Threshold voltage instability by charge trapping effects in the gate region of p-GaN HEMTs

In this work, threshold voltage instability of normally off p-GaN high electron mobility transistors has been investigated by monitoring the gate current density during a device on-state. The origin of gate current variations under stress has been ascribed to charge trapping occurring at different interfaces in the metal/p-GaN/AlGaN/GaN system. In particular, depending on the stress bias level, electrons (V-G < 6 V) or holes (V-G > 6 V) are trapped, causing a positive or negative threshold voltage shift delta V-TH, respectively. By monitoring the gate current variations at different temperatures, activation energies associated with the electrons and holes trapping could be determined and correlated with the presence of nitrogen (electron traps) or gallium (hole traps) vacancies.
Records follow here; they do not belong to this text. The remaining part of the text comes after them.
@[simp] theorem State.slewPass_pending (s : State) (n : Rat) : (s.slewPass n).pending = s.pending := by unfold State.slewPass; split <;> rfl
@[simp] theorem State.slewPass_freeN (s : State) (n : Rat) : (s.slewPass n).freeN = s.freeN := by unfold State.slewPass; split <;> rfl
@[simp] theorem State.slewPass_clk (s : State) (n : Rat) : (s.slewPass n).clk = s.clk := by unfold State.slewPass; split <;> rfl
@[simp] theorem State.slewPass_exch (s : State) (n : Rat) : (s.slewPass n).exch = s.exch := by unfold State.slewPass; split <;> rfl
@[simp] theorem State.slewPass_stage (s : State) (n : Rat) : (s.slewPass n).stage = s.stage := by unfold State.slewPass; split <;> rfl
@[simp] theorem State.slewPass_arb (s : State) (n : Rat) : (s.slewPass n).arb = s.arb := by unfold State.slewPass; split <;> rfl
@[simp] theorem State.slewPass_tmr (s : State) (n : Rat) : (s.slewPass n).tmr = s.tmr := by unfold State.slewPass; split <;> rfl
@[simp] theorem State.slewPass_evt (s : State) (n : Rat) : (s.slewPass n).evt = s.evt := by unfold State.slewPass; split <;> rfl
@[simp] theorem State.slewPass_dlv (s : State) (n : Rat) : (s.slewPass n).dlv = s.dlv := by unfold State.slewPass; split <;> rfl
@[simp] theorem State.slewPass_port (s : State) (n : Rat) : (s.slewPass n).port = s.port := by unfold State.slewPass; split <;> rfl
@[simp] theorem State.slewPass_key (s : State) (n : Rat) : (s.slewPass n).key = s.key := by unfold State.slewPass; split <;> rfl
@[simp] theorem State.slewPass_log (s : State) (n : Rat) : (s.slewPass n).log = s.log := by unfold State.slewPass; split <;> rfl
@[simp] theorem State.slewPass_tmp (s : State) (n : Rat) : (s.slewPass n).tmp = s.tmp := by unfold State.slewPass; split <;> rfl
@[simp] theorem State.slewPass_isl (s : State) (n : Rat) : (s.slewPass n).isl = s.isl := by unfold State.slewPass; split <;> rfl
@[simp] theorem State.slewPass_boot (s : State) (n : Rat) : (s.slewPass n).boot = s.boot := by unfold State.slewPass; split <;> rfl
@[simp] theorem State.slewPass_bk (s : State) (n : Rat) : (s.slewPass n).bk = s.bk := by unfold State.slewPass; split <;> rfl
@[simp] theorem State.slewPass_tim (s : State) (n : Rat) : (s.slewPass n).tim = s.tim := by unfold State.slewPass; split <;> rfl
@[simp] theorem State.slewPass_pwr (s : State) (n : Rat) : (s.slewPass n).pwr = s.pwr := by unfold State.slewPass; split <;> rfl
@[simp] theorem State.slewPass_rail (s : State) (n : Rat) : (s.slewPass n).rail = s.rail := by unfold State.slewPass; split <;> rfl
@[simp] theorem State.slewPass_wd (s : State) (n : Rat) : (s.slewPass n).wd = s.wd := by unfold State.slewPass; split <;> rfl
@[simp] theorem State.slewPass_lehr (s : State) (n : Rat) : (s.slewPass n).lehr = s.lehr := by unfold State.slewPass; split <;> rfl
@[simp] theorem State.slewPass_rep (s : State) (n : Rat) : (s.slewPass n).rep = s.rep := by unfold State.slewPass; split <;> rfl
@[simp] theorem State.slewPass_fw (s : State) (n : Rat) : (s.slewPass n).fw = s.fw := by unfold State.slewPass; split <;> rfl
@[simp] theorem State.slewPass_twin (s : State) (n : Rat) : (s.slewPass n).twin = s.twin := by unfold State.slewPass; split <;> rfl
@[simp] theorem State.slewPass_out (s : State) (n : Rat) : (s.slewPass n).out = s.out := by unfold State.slewPass; split <;> rfl

@[simp] theorem State.phasePass_pending (s : State) (k : Nat) : (s.phasePass k).pending = s.pending := by unfold State.phasePass; split <;> rfl
@[simp] theorem State.phasePass_dict (s : State) (k : Nat) : (s.phasePass k).dict = s.dict := by unfold State.phasePass; split <;> rfl
@[simp] theorem State.phasePass_freeN (s : State) (k : Nat) : (s.phasePass k).freeN = s.freeN := by unfold State.phasePass; split <;> rfl
@[simp] theorem State.phasePass_clk (s : State) (k : Nat) : (s.phasePass k).clk = s.clk := by unfold State.phasePass; split <;> rfl
@[simp] theorem State.phasePass_exch (s : State) (k : Nat) : (s.phasePass k).exch = s.exch := by unfold State.phasePass; split <;> rfl
@[simp] theorem State.phasePass_stage (s : State) (k : Nat) : (s.phasePass k).stage = s.stage := by unfold State.phasePass; split <;> rfl
@[simp] theorem State.phasePass_arb (s : State) (k : Nat) : (s.phasePass k).arb = s.arb := by unfold State.phasePass; split <;> rfl
@[simp] theorem State.phasePass_tmr (s : State) (k : Nat) : (s.phasePass k).tmr = s.tmr := by unfold State.phasePass; split <;> rfl
@[simp] theorem State.phasePass_evt (s : State) (k : Nat) : (s.phasePass k).evt = s.evt := by unfold State.phasePass; split <;> rfl
@[simp] theorem State.phasePass_dlv (s : State) (k : Nat) : (s.phasePass k).dlv = s.dlv := by unfold State.phasePass; split <;> rfl
@[simp] theorem State.phasePass_port (s : State) (k : Nat) : (s.phasePass k).port = s.port := by unfold State.phasePass; split <;> rfl
@[simp] theorem State.phasePass_key (s : State) (k : Nat) : (s.phasePass k).key = s.key := by unfold State.phasePass; split <;> rfl
@[simp] theorem State.phasePass_log (s : State) (k : Nat) : (s.phasePass k).log = s.log := by unfold State.phasePass; split <;> rfl
@[simp] theorem State.phasePass_tmp (s : State) (k : Nat) : (s.phasePass k).tmp = s.tmp := by unfold State.phasePass; split <;> rfl
@[simp] theorem State.phasePass_isl (s : State) (k : Nat) : (s.phasePass k).isl = s.isl := by unfold State.phasePass; split <;> rfl
@[simp] theorem State.phasePass_boot (s : State) (k : Nat) : (s.phasePass k).boot = s.boot := by unfold State.phasePass; split <;> rfl
@[simp] theorem State.phasePass_bk (s : State) (k : Nat) : (s.phasePass k).bk = s.bk := by unfold State.phasePass; split <;> rfl
@[simp] theorem State.phasePass_tim (s : State) (k : Nat) : (s.phasePass k).tim = s.tim := by unfold State.phasePass; split <;> rfl
@[simp] theorem State.phasePass_pwr (s : State) (k : Nat) : (s.phasePass k).pwr = s.pwr := by unfold State.phasePass; split <;> rfl
@[simp] theorem State.phasePass_rail (s : State) (k : Nat) : (s.phasePass k).rail = s.rail := by unfold State.phasePass; split <;> rfl
@[simp] theorem State.phasePass_wd (s : State) (k : Nat) : (s.phasePass k).wd = s.wd := by unfold State.phasePass; split <;> rfl
@[simp] theorem State.phasePass_lehr (s : State) (k : Nat) : (s.phasePass k).lehr = s.lehr := by unfold State.phasePass; split <;> rfl
@[simp] theorem State.phasePass_rep (s : State) (k : Nat) : (s.phasePass k).rep = s.rep := by unfold State.phasePass; split <;> rfl
@[simp] theorem State.phasePass_fw (s : State) (k : Nat) : (s.phasePass k).fw = s.fw := by unfold State.phasePass; split <;> rfl
@[simp] theorem State.phasePass_twin (s : State) (k : Nat) : (s.phasePass k).twin = s.twin := by unfold State.phasePass; split <;> rfl
@[simp] theorem State.phasePass_out (s : State) (k : Nat) : (s.phasePass k).out = s.out := by unfold State.phasePass; split <;> rfl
Moreover, the electrical measurements suggested the generation of a new electron-trap upon long-time bias stress, associated with the creation of crystallographic dislocation-like defects extending across different interfaces (p-GaN/AlGaN/GaN) of the gate stack. (C) 2022 Author(s)

Automated summary

This work investigates the threshold voltage instability of normally off p-GaN high electron mobility transistors by monitoring the gate current density during device on-state. It is found that the gate current variations are caused by charge trapping at different interfaces in the metal/p-GaN/AlGaN/GaN system. Depending on the stress bias level, trapped electrons or holes lead to positive or negative threshold voltage shift, respectively.